FURTHER RESOLUTION - The Board expresses its gratitude to MR. XYZ for his support and leadership throughout his term as a Director of the Company”
RESOLVED FURTHER - The company's directors be and are hereby jointly empowered to perform all actions, deeds, and things necessary to the aforesaid person's resignation from the directorship of the Company.
The existing director must file form DIR – 11 together with the Board Resolution, Proof of Delivery of the Resignation Letter, and a copy of the Resignation Letter after the resolution has been passed.
While the director is responsible for filing DIR – 11, the company is responsible for filing DIR – 12, which must be filed with the Registrar of Companies together with the Resignation letter and the Board Resolution.

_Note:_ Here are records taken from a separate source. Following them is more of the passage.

/-- R90: the bits of an instruction of either format, placed where the step takes its next event, run exactly that
instruction; for the CMD format that goes through a REG_WR to CMD. (How a word is placed is the model's choice, log entry 8.) -/
def Obligations.PlacedWordRunsItsInstruction : Prop :=
  ∀ (s : State) (nbits w : Nat) (i : Instr), decodeTableWord nbits w = some i →
    step (s.withFetchWord nbits w) = exec i s

/-- R90, R92: a write of a command's word to CMD (offset 0x00) has exactly the effect of that command. -/
def Obligations.CommandWriteRunsItsCommand : Prop :=
  ∀ (c : Command) (s : State), exec (.regWr 0x00#32 (encodeCommand c)) s = exec c.toInstr s

/-- R93: an illegal word written to CMD sets ERR to 8 and changes nothing else; the reserved-bits check is made first. -/
def Obligations.IllegalCommandWordOnlySetsErr : Prop :=
  ∀ (w : Word) (s : State),
    (w.extractLsb' 8 24 ≠ 0 ∨ 0x09 ≤ (w.extractLsb' 0 8).toNat → exec (.regWr 0x00#32 w) s = .next { s with err := 8 }) ∧
    (w.extractLsb' 8 24 ≠ 0 → decodeCommand w = .error .reservedBits) ∧
    (w.extractLsb' 8 24 = 0 → 0x09 ≤ (w.extractLsb' 0 8).toNat → decodeCommand w = .error .unassignedOpcode)

/-! ### Reset -/

/-- R280: reset writes every stored register and every STATUS field, after which PROPS and CRC_OUT read 0 and ID its
constant. -/
def Obligations.ResetWritesEveryRegister : Prop :=
  ∀ (s : State) (d : ResetDraw) (rest : List HostEvent), s.host = .reset d :: rest →
    ∃ t, step s = .next t ∧
      t.err = 0 ∧ t.tagValid = false ∧ t.chunkValid = false ∧ t.busErr = false ∧
      t.arg = 0 ∧ t.inLen = 0 ∧ t.tag = 0 ∧ t.clen = 0 ∧ t.ccrc = 0 ∧ t.outLen = 0 ∧ t.crcAcc = 0xFFFFFFFF#32 ∧
      t.readReg .status = 0 ∧ t.readReg .props = 0 ∧ t.readReg .crcOut = 0 ∧ t.readReg .id = 0x504E4701#32

/-- R281, R282: after a reset each buffer holds the draw, byte for byte, whatever it held before; the instance, the host's
remaining events and the values it has read are as before (the model's choice, log entry 6). -/
def Obligations.ResetLeavesTheDrawInTheBuffers : Prop :=
  ∀ (s : State) (d : ResetDraw) (rest : List HostEvent), s.host = .reset d :: rest →
    d.inBuf.length = s.cfg.inCap → d.cpay.length = s.cfg.cpayCap → d.out.length = s.cfg.outCap →
    ∃ t, step s = .next t ∧
      t.inBuf.readBytes 0 s.cfg.inCap = d.inBuf ∧ t.cpay.readBytes 0 s.cfg.cpayCap = d.cpay ∧
      t.out.readBytes 0 s.cfg.outCap = d.out ∧
      t.cfg = s.cfg ∧ t.host = rest ∧ t.reads = s.reads

/-! ### Byte order, letters, STATUS and PROPS -/

/-- R12: the value of BE32, be_bytes byte by byte, and that the two are inverse. -/
def Obligations.BigEndianConversionsAreInverse : Prop :=
  (∀ b0 b1 b2 b3 : Byte,
    (be32 [b0, b1, b2, b3]).toNat = b0.toNat * 2 ^ 24 + b1.toNat * 2 ^ 16 + b2.toNat * 2 ^ 8 + b3.toNat) ∧
  (∀ v : Word, be32 (beBytes v) = v) ∧
  (∀ s : List Byte, s.length = 4 → beBytes (be32 s) = s)

/-- R110, R111: the letters are the two ranges; bit 5 of a letter tells lower case from upper case; and the check of four
bytes holds exactly when each of them is a letter. -/
def Obligations.TagCheckHoldsOfFourLetters : Prop :=
  (∀ b : Byte,
    (isLetter b = true ↔ (0x41 ≤ b.toNat ∧ b.toNat ≤ 0x5A) ∨ (0x61 ≤ b.toNat ∧ b.toNat ≤ 0x7A)) ∧
    (isLetter b = true → (b.getLsbD 5 = true ↔ 0x61 ≤ b.toNat))) ∧
  (∀ t0 t1 t2 t3 : Byte,
    tagOk [t0, t1, t2, t3] = true ↔
      isLetter t0 = true ∧ isLetter t1 = true ∧ isLetter t2 = true ∧ isLetter t3 = true)

/-- R26: every bit of the word STATUS reads as. -/
def Obligations.StatusWordHoldsItsFields : Prop :=
  ∀ s : State,
    s.readReg .status < 2 ^ 17 ∧
    (s.readReg .status).extractLsb' 0 4 = s.err ∧
    (s.readReg .status).extractLsb' 4 4 = 0 ∧
    (s.readReg .status).getLsbD 8 = s.tagValid ∧
    (s.readReg .status).getLsbD 9 = s.chunkValid ∧
    (s.readReg .status).extractLsb' 10 6 = 0 ∧
    (s.readReg .status).getLsbD 16 = s.busErr

/-- R114 to R118: a read of PROPS returns 0 with no valid tag; else each field is its bit of TAG, VALID is RESERVED_VALID and
bits 31:5 are 0 (R35); it changes nothing. -/
def Obligations.PropsHoldsTheFiveProperties : Prop :=
  ∀ s : State, ∃ v : Word,
    exec (.regRd 0x14#32) s = .next { s with reads := s.reads ++ [v] } ∧
    (s.tagValid = false → v = 0) ∧
    (s.tagValid = true →
      v.getLsbD 0 = !s.tag.getLsbD 29 ∧
      v.getLsbD 1 = !s.tag.getLsbD 21 ∧
      v.getLsbD 2 = !s.tag.getLsbD 13 ∧
      v.getLsbD 3 = s.tag.getLsbD 5 ∧
      v.getLsbD 4 = v.getLsbD 2 ∧
      v.extractLsb' 5 27 = 0)

/-- R119: each of PROPS bits 0 to 3 reads its own byte of TAG and no other, and the 16 case patterns of a valid tag give 16
values of PROPS[3:0]. -/
def Obligations.PropsBitsReadDistinctTagBytes : Prop :=
  (∀ (s t : State) (i : Nat), i < 4 → s.tagValid = true → t.tagValid = true →
    s.tag.extractLsb' (24 - 8 * i) 8 = t.tag.extractLsb' (24 - 8 * i) 8 →
    (s.readReg .props).getLsbD i = (t.readReg .props).getLsbD i) ∧
  (∀ (s : State) (p : BitVec 4), s.tagValid = true → tagOk (tagBytes s.tag) = true →
    ((s.readReg .props).extractLsb' 0 4 = p ↔
      p.getLsbD 0 = decide ((s.tag.extractLsb' 24 8).toNat ≤ 0x5A) ∧
      p.getLsbD 1 = decide ((s.tag.extractLsb' 16 8).toNat ≤ 0x5A) ∧
      p.getLsbD 2 = decide ((s.tag.extractLsb' 8 8).toNat ≤ 0x5A) ∧
      p.getLsbD 3 = decide (0x61 ≤ (s.tag.extractLsb' 0 8).toNat)))

/-! ### Type-tag commands -/

/-- R112: TAG_FROM_BYTES, both outcomes, and all that it leaves alone. -/
def Obligations.TagFromBytesChecksArg : Prop :=
  ∀ s : State,
    (tagOk (beBytes s.arg) = true →
      exec .tagFromBytes s = .next { s with tag := s.arg, tagValid := true, chunkValid := false, err := 0 }) ∧
    (tagOk (beBytes s.arg) = false → exec .tagFromBytes s = .next { s with err := 1 })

After completing all of the forms, the director's name will be deleted from the Company's master data on the Ministry of Corporate Affairs website.
Scenario II : Suo-moto Removal of a Director by the Board - If a Director was not appointed by the Central Government or the Tribunal, the Company has the ability to remove him or her by passing an Ordinary Resolution.
All directors will be given seven days' notice before a Board Meeting is scheduled. The directors will get a specific notice advising them of the director's dismissal.
An extraordinary general meeting resolution and a resolution for the dismissal of the director will be passed on the day of the Board Meeting, subject to shareholder approval.
A general meeting will be conducted following a 21-day notice period. The members will be asked to vote on the issue during the meeting. The resolution will be passed if the majority agrees with the decision.
Prior to the resolution's passage, the director will have the opportunity to be heard.
To file forms DIR-11 and DIR-12 along with the same attachments as a Board Resolution, Ordinary Resolution, the same procedure will be followed after a Board Resolution, Ordinary Resolution.
The director's name will be removed from the Ministry of Corporate Affairs website after the paperwork are filed.
Scenario III : Director fails to attend three consecutive Board meetings - As to the Companies Act, 2013, if a Director does not visit a Board Meeting for 12 months, beginning from the day on which he was missing at the first board meeting, even after giving adequate notice for all the meetings, it would be regarded that he has abandoned the office and a Form DIR-12 will be filed on his name and his name will be removed from the Ministry of Corporate Affairs' database.